The prototype MHI analysis included 127 RBX2660 product samples and 339 stool samples collected at indicated time points from a total of 176 participants with recurrent CDI who received at least one dose of RBX2660 as part of the PUNCH CD 2 Phase 2B trial (NCT02299570) or the PUNCH Open Label Phase 2 trial (NCT02589847). Success was defined as the absence of CDI at 8 weeks after the last treatment.
PUNCH CD2 participant samples underwent 16S sequencing. Data from the PUNCH OL participant samples were generated using a shallow shotgun sequencing that generates taxonomic profiles with species-level resolution (CoreBiome, Minneapolis, MN).
Relative taxonomic abundances at the class level were calculated from OTU data for each time, treatment, outcome group, and the mean and upper/lower confidence limits defined by fitting to a Dirichlet-multinomial distribution using maximum likelihood estimation.
MHI data for the published FMT cohorts were calculated using publicly available data derived from pre- and post-treatment fecal samples.The first external cohort consisted of 14 rCDI patients1, of which four were treated with FMT and provided longitudinal fecal samples. All patients were multi-recurrent CDI and were treated with vancomycin prior to FMT, with a 2-day washout period in which standard colonoscopy prep was administered. FMT, fresh or frozen, was administered via colonoscope. Fecal samples were collected at home and sequenced using standard 16S methodology, and OTU tables are deposited in public database.
The second cohort consisted of 38 rCDI patients with or without codiagnosis of IBD2. FMT was administered by colonoscopy. All patients responded to FMT with respect to resolution of CDI; one recurred within 56 days of FMT, one between 56 days and 1 year, and three beyond 1 year.
MHI is highly effective at monitoring microbiome restoration after FMT, suggesting it as a useful dysbiosis measure beyond RBX2660 trials.

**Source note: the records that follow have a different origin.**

-- ==== Sys2Proof/Machine/Faults.lean ====
section
/-! DEFINITION. The fault collector (14): records, classes, counters, Quarantine, reading and clearing. -/

namespace Sys2Proof.Machine

/-- The class of a source (R476). -/
def srcClass (src : Nat) : FClass :=
  if src = 0x16 ∨ src = 0x3C then .fatal
  else if [0x01, 0x06, 0x07, 0x09, 0x0A, 0x10, 0x11, 0x18, 0x21, 0x24, 0x28, 0x30, 0x32, 0x33, 0x34, 0x36, 0x3A, 0x3B].contains src
  then .corrected
  else .contained

/-- Code of a class (R472). -/
def FClass.code : FClass → Nat
  | .corrected => 1 | .contained => 2 | .fatal => 3

/-- The 128 bits of a record (R473). -/
def FaultRec.bits (r : FaultRec) : Nat :=
  r.seq * 2 ^ 112 + r.tick * 2 ^ 64 + r.src * 2 ^ 56 + r.cls.code * 2 ^ 54 + b2n r.injected * 2 ^ 53 +
  b2n r.sticky * 2 ^ 52 + b2n r.updated * 2 ^ 51 + r.reps * 2 ^ 40 + r.inst * 2 ^ 32 + r.detail

/-- The SEQ after n: advanced by 1 mod 2^16, 0 skipped (R473). -/
def nextSeq (n : Nat) : Nat := n % 0xFFFF + 1

/-- The lowest free place among n places from base. -/
def freePlace (recs : List FaultRec) (base n : Nat) : Option Nat :=
  ((List.range n).map (base + ·)).find? (fun p => recs.all (fun r => r.place != p))

/-- The fault interrupt of the core is raised when the class is enabled (R479). -/
def faultIrq (c : FClass) (s : State) : State :=
  if bit (s.get Obj.faultIrqEn) (c.code - 1) then { s with faults := { s.faults with irq := true } } else s

/-- A record lost or replaced (R475). -/
def faultLost (s : State) : State :=
  let s := s.bump Obj.faultLostCnt
  { s with faults := { s.faults with overflow := true } }

/-- A new record stored in a place (R473). -/
def storeRecord (place src inst detail : Nat) (injected : Bool) (s : State) : State :=
  let q := nextSeq s.faults.seq
  let r : FaultRec := ⟨place, q, s.tide.tick, src, srcClass src, injected, src == 0x38, true, 0, inst % 256, detail % 2 ^ 32⟩
  faultIrq (srcClass src) { s with faults := { s.faults with recs := s.faults.recs ++ [r], seq := q } }

/-- A new record: stored, replacing another, or lost (R475). -/
def newRecord (src inst detail : Nat) (injected : Bool) (s : State) : State :=
  match freePlace s.faults.recs 0 60 with
  | some p => storeRecord p src inst detail injected s
  | none =>
    match srcClass src with
    | .corrected => faultLost s
    | .contained =>
      match s.faults.recs.find? (fun r => r.cls == .corrected) with
      | some v =>
        let s := faultLost { s with faults := { s.faults with recs := s.faults.recs.filter (fun r => r.place != v.place) } }
        storeRecord v.place src inst detail injected s
      | none => faultLost s
    | .fatal =>
      match freePlace s.faults.recs 60 4 with
      | some p => storeRecord p src inst detail injected s
      | none => faultLost s

/-- The record that an event makes, or the REPEAT it advances (R474, R475). -/
def recordEvent (src inst detail : Nat) (injected : Bool) (s : State) : State :=
  if s.faults.recs.any (fun r => r.src == src && r.inst == inst % 256) then
    faultIrq (srcClass src) { s with faults := { s.faults with recs := s.faults.recs.map (fun r =>
      if r.src == src && r.inst == inst % 256 then { r with reps := capAt 255 (r.reps + 1), updated := true } else r) } }
  else newRecord src inst detail injected s

/-- The owner lock closes (R529). -/
def lockClose (s : State) : State := { s with dict := { s.dict with holder := none } }

/-- An event counted and recorded (R474 to R477). -/
def eventNoted (injected : Bool) (src inst detail : Nat) (s : State) : State :=
  recordEvent src inst detail injected ((s.bump (Obj.srcCnt src)).bump Obj.faultEventCnt)

/-- The FIFO behind a pop window: crane receive FIFOs, CAN receive queues, capture stores (R204 kinds 5, 10 and 14). -/
def winFifo (w : Win) : Nat := w.unit

/-- A window whose reads pop (R204). -/
def isPop (kind : Nat) : Bool := kind == 5 || kind == 10 || kind == 14

/-- A discarded word of a window whose reads have another side effect (R232). -/
def sideEffectLost (node : Nat) (w : Win) (off : Nat) (s : State) : State :=
  let a := ringAddr node w.space off
  eventNoted false 0x18 0 (a.toNat % 2 ^ 32) ((s.bump Obj.sideEffectDiscardCnt).put Obj.lastSideEffectAddr a.toNat)

/-- The words of a stream discarded (R230 to R232). -/
def dropStream (st : Stream) (s : State) : State :=
  let s := modBridge (fun b => { b with streams := b.streams.filter (fun x => !(x.node == st.node && x.win == st.win)) }) s
  let s := s.addTo Obj.prefetchDiscardCnt st.words.length
  if st.words.isEmpty then s
  else if isPop st.win.kind then fifoRollback (winFifo st.win) (s.bump Obj.rollbackCnt)
  else if st.win.kind = 7 then st.words.foldl (fun s w => sideEffectLost s.nodeNumber st.win w.1 s) s
  else s

/-- Every stream that a test picks discarded. -/
def dropStreams (p : Stream → Bool) (s : State) : State := (s.bridge.streams.filter p).foldl (fun s st => dropStream st s) s

/-- A stream holds words that FIFO f keeps pending (R231). -/
def onFifo (f : Nat) (st : Stream) : Bool := isPop st.win.kind && winFifo st.win == f

/-- Another consumer is about to pop FIFO f: streams on it are discarded first (R231). -/
def claimFifo (f : Nat) (s : State) : State := dropStreams (onFifo f) s

/-- Entry into Quarantine on a fatal event (R483). In Quarantine nothing else changes (R485). No window is served there: the streams end (R230). -/
def quarantine (src inst : Nat) (s : State) : State :=
  if s.node.mode = .quarantine ∨ s.node.mode = .approach then s
  else
    let s := { s with faults := { s.faults with cause := src * 2 ^ 56 + inst % 256 * 2 ^ 48 + s.tide.tick } }
    let s := setMode .quarantine (releaseOwnership s)
    let s := { s with node := { s.node with toAnchored := false, waitB := false, toDryDock := false, leaveDryDock := false,
                                            keptOwn := false } }
    let s := lockClose { s with rst := { s.rst with wdt := false, crit := if src = 0x3C then .waitKeepers else s.rst.crit } }
    let s := dropStreams (fun _ => true) s
    if src = 0x16 ∨ (src = 0x3C ∧ 1 ≤ inst ∧ inst ≤ 4) then { s with faults := { s.faults with lanesIdle := true } } else s

/-- An event that reaches the fault collector (R474 to R477): counted, recorded, and acted on when fatal. While D4 is in
reset it is neither recorded nor counted (R476). -/
def raiseAs (injected : Bool) (src inst detail : Nat) (s : State) : State :=
  if s.released 4 then
    let s := eventNoted injected src inst detail s
    if srcClass src = .fatal then quarantine src inst s else s
  else s

/-- An event of a detector. -/
def raise (src inst detail : Nat) (s : State) : State := raiseAs false src inst detail s

/-- `FAULT_SUMMARY` (R489). -/
def State.faultSummary (s : State) : Nat :=
  let n := fun c => (s.faults.recs.filter (fun r => r.cls == c)).length
  b2n s.faults.overflow * 2 ^ 31 + n .fatal * 2 ^ 16 + n .contained * 2 ^ 8 + n .corrected

/-- `ERR_N` is low while a record is open, and until every domain in reach is released or held (R466, R478). -/
def State.errN (s : State) : Bool :=
  s.faults.recs.isEmpty && !s.rst.asserted && s.rst.doms.all (fun d => d != .inReset)

/-- The node's own doorbell bit (R51, R479). -/
def State.bell (s : State) : Bool :=
  s.faults.recs.any (fun r => bit (s.get Obj.faultBellEn) (r.cls.code - 1))

/-- The open records in ascending SEQ, as `FAULT_LIST` returns them (R480). -/
def State.faultList (s : State) : List Byte := s.faults.recs.flatMap (fun r => bytesOf 16 r.bits)

/-- The latch of `FAULT_LIST`: the records are copied and UPDATED is cleared in each (R480, R518). -/
def latchFaults (s : State) : State :=
  let l := s.faultList
  { s with faults := { s.faults with copy := l, recs := s.faults.recs.map (fun r => { r with updated := false }) } }

/-- The status of `FAULT_CLEAR` written. -/
def clearStatus (st : Nat) (s : State) : State := s.put Obj.faultClear st

/-- OP 0x01: the record with a SEQ cleared when its REPEAT is as written (R481). -/
def clearOne (seq reps : Nat) (s : State) : State :=
  match s.faults.recs.find? (fun r => r.seq == seq) with
  | none => clearStatus stNoRecord s
  | some r =>
    if r.cls = .fatal then clearStatus stFatal s
    else if r.sticky then clearStatus stSticky s
    else if r.reps ≠ reps then clearStatus stChanged s
    else clearStatus stDone { s with faults := { s.faults with recs := s.faults.recs.filter (fun x => x.seq != seq) } }

/-- OP 0x02 and 0x03: records of the classes picked cleared when they are not fatal, not sticky and not updated since they
were read; OVERFLOW cleared (R481). -/
def clearMany (pick : FClass → Bool) (s : State) : State :=
  clearStatus stDone { s with faults := { s.faults with
    overflow := false,
    recs := s.faults.recs.filter (fun r => !pick r.cls || r.cls == .fatal || r.sticky || r.updated) } }

/-- A write to `FAULT_CLEAR` (R481): the code of R532 and the state. -/
def faultClear (v : Nat) (s : State) : State × Nat :=
  match fld v 0 8 with
  | 1 => (clearOne (fld v 16 16) (fld v 8 8) s, ecOk)
  | 2 => (clearMany (· == .corrected) s, ecOk)
  | 3 => (clearMany (fun _ => true) s, ecOk)
  | _ => (s, ecValue)

/-- A parity error in a place of the record store: the place is emptied, then source 0x3F is recorded (R476). -/
def recordParity (place : Nat) (s : State) : State :=
  raise 0x3F place 0 { s with faults := { s.faults with recs := s.faults.recs.filter (fun r => r.place != place) } }

/-- The effect of `RECORD_STORE_PARITY` (R476): nothing while D4 is in reset. -/
def execRecordStoreParity (place : Fin 64) (s : State) : Host.Outcome State Fault Refusal :=
  .next (if s.released 4 then recordParity place s else s)

end Sys2Proof.Machine
end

Lower MHI among patients co-diagnosed with IBD suggests the potential utility of MHI beyond rCDI.
Collectively our results continue to support the utility of MHI and its prospective evaluation in ongoing Phase 3 clinical trials.
Weingarden A, González A, Vázquez-Baeza Y, et al. (2015) Dynamic changes in short- and long-term bacterial composition following fecal microbiota transplantation for recurrent Clostridium difficile infection. Microbiome 3:10.
Khanna S, Vazquez-Baeza Y, González A, et al. (2017) Changes inmicrobial ecology after fecal microbiota transplantation for recurrent C. difficile infection affected by underlying inflammatory bowel disease. Microbiome. 5(1):55.